::: Material provided
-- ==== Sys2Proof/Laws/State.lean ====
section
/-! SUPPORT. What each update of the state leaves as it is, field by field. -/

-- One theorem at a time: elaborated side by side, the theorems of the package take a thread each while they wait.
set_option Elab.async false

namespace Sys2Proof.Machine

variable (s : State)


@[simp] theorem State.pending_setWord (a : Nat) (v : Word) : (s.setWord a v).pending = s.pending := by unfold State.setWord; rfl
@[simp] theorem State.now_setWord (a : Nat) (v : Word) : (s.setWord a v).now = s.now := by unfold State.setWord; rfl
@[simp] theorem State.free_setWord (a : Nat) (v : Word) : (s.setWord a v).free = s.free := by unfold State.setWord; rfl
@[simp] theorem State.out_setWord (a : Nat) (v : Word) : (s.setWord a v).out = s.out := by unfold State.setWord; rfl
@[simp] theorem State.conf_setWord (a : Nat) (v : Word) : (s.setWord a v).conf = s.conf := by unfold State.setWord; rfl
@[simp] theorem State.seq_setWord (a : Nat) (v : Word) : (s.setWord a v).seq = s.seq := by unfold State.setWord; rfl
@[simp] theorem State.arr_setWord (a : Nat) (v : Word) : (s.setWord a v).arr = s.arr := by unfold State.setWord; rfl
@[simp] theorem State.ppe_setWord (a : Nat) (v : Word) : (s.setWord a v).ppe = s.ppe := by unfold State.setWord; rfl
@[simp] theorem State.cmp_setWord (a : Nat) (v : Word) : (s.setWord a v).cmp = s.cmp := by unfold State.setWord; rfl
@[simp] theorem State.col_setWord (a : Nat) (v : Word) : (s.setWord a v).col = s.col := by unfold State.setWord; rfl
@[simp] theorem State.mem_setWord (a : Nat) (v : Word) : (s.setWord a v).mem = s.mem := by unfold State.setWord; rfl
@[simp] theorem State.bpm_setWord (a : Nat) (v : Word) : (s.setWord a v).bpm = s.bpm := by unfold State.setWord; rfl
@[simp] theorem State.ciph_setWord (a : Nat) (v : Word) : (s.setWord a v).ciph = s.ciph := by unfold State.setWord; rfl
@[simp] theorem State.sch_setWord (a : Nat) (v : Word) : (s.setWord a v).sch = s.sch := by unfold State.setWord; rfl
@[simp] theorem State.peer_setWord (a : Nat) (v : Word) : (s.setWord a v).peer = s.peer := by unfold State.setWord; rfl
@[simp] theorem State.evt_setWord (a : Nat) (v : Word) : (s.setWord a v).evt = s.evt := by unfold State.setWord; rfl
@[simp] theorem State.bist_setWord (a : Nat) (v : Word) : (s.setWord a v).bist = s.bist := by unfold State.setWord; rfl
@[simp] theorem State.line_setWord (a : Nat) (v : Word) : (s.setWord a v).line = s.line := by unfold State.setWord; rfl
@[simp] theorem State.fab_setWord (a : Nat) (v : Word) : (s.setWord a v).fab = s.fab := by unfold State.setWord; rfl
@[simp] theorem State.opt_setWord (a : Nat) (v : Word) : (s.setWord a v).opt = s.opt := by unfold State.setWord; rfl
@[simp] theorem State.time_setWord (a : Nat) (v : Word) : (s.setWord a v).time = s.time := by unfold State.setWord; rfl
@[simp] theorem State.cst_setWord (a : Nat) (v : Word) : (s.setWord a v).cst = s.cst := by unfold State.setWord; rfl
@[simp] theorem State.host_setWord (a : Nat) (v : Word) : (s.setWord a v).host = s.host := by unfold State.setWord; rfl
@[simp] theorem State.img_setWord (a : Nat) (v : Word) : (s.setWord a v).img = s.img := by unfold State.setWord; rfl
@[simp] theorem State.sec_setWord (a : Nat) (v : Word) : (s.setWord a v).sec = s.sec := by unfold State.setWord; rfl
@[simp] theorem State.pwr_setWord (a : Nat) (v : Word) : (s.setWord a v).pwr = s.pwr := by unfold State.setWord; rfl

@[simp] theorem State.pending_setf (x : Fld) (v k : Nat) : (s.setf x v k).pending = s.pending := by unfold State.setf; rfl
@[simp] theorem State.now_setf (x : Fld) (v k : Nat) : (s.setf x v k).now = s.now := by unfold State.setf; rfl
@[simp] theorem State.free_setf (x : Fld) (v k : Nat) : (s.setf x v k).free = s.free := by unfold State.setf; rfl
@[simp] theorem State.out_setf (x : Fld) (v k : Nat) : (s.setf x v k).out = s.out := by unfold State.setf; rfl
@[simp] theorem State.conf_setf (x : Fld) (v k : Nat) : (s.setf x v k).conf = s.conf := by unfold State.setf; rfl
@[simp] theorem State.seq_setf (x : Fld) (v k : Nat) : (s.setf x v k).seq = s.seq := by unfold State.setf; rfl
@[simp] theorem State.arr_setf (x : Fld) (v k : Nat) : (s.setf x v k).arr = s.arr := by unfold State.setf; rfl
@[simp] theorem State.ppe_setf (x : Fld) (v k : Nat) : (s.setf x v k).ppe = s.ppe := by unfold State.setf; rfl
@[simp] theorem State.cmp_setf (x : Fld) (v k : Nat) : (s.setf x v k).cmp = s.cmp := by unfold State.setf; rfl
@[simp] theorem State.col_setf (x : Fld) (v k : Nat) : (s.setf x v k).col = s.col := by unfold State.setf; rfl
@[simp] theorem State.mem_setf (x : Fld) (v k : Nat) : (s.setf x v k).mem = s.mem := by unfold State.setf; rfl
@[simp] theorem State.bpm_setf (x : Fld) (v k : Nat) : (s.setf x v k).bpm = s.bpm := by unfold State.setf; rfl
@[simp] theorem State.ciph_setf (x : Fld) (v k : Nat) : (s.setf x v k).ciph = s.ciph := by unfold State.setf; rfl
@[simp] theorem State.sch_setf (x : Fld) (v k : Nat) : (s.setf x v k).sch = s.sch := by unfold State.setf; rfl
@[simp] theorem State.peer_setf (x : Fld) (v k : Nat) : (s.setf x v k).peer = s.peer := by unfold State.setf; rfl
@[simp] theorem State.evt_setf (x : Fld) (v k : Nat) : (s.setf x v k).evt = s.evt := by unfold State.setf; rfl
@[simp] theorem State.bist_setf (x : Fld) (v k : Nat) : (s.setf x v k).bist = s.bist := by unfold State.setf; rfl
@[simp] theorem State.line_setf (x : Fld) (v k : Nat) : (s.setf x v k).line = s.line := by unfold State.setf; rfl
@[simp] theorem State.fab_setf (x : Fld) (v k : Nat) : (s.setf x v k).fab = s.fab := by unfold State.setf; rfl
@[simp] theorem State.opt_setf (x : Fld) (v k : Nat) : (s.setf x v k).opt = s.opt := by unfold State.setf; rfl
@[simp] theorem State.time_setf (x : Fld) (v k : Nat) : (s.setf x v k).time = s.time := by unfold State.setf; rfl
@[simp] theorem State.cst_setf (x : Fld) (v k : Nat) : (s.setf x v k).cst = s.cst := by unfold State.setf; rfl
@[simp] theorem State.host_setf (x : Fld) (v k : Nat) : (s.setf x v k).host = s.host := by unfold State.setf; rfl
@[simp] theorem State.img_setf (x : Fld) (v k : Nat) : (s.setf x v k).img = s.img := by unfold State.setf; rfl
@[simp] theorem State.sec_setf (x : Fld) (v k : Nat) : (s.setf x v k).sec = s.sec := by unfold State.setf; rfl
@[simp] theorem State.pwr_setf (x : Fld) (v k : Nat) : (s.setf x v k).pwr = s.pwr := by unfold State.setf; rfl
::::::
::: Material provided
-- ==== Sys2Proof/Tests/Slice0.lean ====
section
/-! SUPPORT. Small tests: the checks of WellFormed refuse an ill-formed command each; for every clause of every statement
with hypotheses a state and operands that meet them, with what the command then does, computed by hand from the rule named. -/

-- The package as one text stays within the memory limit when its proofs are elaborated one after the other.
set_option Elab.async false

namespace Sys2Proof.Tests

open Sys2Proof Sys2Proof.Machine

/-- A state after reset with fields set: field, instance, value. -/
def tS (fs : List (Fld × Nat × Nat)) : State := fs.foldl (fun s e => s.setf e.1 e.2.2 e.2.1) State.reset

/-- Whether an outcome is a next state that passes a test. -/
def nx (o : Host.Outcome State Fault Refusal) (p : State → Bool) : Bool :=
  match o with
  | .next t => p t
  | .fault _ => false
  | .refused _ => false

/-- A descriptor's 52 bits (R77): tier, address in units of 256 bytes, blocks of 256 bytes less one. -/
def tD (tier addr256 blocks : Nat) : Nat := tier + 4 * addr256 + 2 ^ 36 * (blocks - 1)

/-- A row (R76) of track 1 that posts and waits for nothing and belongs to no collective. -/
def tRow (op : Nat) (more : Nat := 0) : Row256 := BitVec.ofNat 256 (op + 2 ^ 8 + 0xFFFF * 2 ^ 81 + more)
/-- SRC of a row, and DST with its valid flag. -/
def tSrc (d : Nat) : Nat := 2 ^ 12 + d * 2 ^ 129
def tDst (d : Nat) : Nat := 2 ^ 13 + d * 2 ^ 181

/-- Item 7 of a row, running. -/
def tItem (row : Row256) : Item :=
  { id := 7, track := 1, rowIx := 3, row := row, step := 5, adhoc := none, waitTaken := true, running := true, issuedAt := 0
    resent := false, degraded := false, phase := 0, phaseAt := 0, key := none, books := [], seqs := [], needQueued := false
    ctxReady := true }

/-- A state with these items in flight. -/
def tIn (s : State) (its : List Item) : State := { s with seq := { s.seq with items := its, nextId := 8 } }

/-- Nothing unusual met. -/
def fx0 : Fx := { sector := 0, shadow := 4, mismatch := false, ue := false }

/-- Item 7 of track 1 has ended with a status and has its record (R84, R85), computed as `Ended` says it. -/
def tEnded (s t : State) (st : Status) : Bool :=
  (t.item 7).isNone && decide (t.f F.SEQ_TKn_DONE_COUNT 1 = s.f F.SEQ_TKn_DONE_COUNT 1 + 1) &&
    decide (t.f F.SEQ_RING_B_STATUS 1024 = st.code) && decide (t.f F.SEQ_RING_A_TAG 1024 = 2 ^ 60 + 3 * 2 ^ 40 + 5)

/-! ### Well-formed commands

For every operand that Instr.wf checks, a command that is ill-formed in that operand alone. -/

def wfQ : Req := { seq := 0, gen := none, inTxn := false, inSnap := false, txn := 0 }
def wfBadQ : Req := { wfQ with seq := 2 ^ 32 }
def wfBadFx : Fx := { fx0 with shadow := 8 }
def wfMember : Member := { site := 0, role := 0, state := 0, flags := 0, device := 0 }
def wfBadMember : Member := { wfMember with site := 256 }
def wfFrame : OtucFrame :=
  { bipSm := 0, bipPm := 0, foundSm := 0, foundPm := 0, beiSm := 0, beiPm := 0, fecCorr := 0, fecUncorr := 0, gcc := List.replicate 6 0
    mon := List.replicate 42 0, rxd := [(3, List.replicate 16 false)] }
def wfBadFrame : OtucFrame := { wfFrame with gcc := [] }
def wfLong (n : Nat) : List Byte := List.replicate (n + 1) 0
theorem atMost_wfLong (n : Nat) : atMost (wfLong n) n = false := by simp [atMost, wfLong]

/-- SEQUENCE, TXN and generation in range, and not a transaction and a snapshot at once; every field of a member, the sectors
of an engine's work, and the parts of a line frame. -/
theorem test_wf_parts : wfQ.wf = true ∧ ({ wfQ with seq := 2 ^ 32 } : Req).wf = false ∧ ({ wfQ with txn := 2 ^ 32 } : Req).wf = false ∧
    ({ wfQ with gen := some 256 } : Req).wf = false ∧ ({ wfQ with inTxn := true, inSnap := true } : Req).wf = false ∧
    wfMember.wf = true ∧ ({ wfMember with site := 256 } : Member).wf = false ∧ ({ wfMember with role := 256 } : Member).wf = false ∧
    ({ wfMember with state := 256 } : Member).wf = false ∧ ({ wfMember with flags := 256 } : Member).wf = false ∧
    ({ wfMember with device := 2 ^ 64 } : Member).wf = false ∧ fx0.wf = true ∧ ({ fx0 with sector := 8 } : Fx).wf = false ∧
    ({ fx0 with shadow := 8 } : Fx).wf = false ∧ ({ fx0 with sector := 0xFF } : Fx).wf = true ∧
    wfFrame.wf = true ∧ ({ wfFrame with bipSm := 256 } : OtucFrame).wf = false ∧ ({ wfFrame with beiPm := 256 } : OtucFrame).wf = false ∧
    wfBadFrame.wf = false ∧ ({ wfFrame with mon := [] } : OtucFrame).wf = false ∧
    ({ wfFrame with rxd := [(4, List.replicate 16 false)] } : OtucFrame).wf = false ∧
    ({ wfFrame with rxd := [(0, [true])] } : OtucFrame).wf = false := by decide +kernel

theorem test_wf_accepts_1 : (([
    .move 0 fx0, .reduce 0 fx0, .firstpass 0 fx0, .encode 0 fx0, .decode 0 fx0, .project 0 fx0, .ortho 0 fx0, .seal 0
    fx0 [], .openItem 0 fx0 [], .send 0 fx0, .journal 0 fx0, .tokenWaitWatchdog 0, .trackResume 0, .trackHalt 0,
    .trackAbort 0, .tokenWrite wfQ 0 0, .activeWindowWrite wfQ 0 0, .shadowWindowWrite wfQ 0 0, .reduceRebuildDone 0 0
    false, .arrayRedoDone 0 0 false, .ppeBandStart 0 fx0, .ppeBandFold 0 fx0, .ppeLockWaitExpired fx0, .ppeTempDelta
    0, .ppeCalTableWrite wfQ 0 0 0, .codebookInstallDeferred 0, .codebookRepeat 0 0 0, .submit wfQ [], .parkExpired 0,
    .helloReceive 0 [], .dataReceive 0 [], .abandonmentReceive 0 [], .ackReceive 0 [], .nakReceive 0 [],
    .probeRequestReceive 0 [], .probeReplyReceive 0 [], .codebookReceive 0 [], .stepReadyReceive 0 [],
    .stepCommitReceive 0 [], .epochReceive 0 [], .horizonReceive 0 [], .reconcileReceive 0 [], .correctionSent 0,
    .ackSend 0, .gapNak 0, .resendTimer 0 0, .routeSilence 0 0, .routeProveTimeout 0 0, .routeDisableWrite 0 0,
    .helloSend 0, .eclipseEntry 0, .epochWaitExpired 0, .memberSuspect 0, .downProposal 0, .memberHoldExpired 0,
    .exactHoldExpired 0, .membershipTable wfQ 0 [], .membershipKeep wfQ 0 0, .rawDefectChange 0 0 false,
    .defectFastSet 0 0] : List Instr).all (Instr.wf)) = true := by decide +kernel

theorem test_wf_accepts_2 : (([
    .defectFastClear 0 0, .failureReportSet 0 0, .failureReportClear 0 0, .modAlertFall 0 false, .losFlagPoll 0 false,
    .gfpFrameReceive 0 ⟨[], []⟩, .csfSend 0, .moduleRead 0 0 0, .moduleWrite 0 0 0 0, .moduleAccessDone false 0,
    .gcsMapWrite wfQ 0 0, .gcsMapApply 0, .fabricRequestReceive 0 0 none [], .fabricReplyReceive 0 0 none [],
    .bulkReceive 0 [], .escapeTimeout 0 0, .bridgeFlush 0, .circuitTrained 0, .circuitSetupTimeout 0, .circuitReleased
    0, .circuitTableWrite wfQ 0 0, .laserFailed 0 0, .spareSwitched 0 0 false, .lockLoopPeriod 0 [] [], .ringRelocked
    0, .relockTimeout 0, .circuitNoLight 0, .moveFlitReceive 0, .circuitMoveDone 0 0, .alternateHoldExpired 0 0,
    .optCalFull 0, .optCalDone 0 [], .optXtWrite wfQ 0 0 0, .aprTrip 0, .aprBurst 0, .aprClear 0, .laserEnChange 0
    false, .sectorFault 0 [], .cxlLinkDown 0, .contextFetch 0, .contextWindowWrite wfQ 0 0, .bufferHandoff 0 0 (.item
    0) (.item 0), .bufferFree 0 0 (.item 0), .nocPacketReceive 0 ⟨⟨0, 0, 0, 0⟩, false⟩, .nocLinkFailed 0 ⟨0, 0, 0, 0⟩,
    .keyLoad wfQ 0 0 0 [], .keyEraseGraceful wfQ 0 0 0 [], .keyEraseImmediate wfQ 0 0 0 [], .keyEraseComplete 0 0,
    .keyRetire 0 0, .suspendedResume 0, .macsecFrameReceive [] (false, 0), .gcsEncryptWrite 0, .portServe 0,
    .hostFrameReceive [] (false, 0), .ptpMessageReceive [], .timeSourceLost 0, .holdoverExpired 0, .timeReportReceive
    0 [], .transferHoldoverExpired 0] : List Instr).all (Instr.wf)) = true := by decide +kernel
::::::
# Assignment
The answer is the lines above between the line holding "s.free := by unfold State.setf; rfl" and the line holding "s.col := by unfold State.setf; rfl", inclusive, each written out exactly, and no others.

# Written answer
@[simp] theorem State.free_setf (x : Fld) (v k : Nat) : (s.setf x v k).free = s.free := by unfold State.setf; rfl
@[simp] theorem State.out_setf (x : Fld) (v k : Nat) : (s.setf x v k).out = s.out := by unfold State.setf; rfl
@[simp] theorem State.conf_setf (x : Fld) (v k : Nat) : (s.setf x v k).conf = s.conf := by unfold State.setf; rfl
@[simp] theorem State.seq_setf (x : Fld) (v k : Nat) : (s.setf x v k).seq = s.seq := by unfold State.setf; rfl
@[simp] theorem State.arr_setf (x : Fld) (v k : Nat) : (s.setf x v k).arr = s.arr := by unfold State.setf; rfl
@[simp] theorem State.ppe_setf (x : Fld) (v k : Nat) : (s.setf x v k).ppe = s.ppe := by unfold State.setf; rfl
@[simp] theorem State.cmp_setf (x : Fld) (v k : Nat) : (s.setf x v k).cmp = s.cmp := by unfold State.setf; rfl
@[simp] theorem State.col_setf (x : Fld) (v k : Nat) : (s.setf x v k).col = s.col := by unfold State.setf; rfl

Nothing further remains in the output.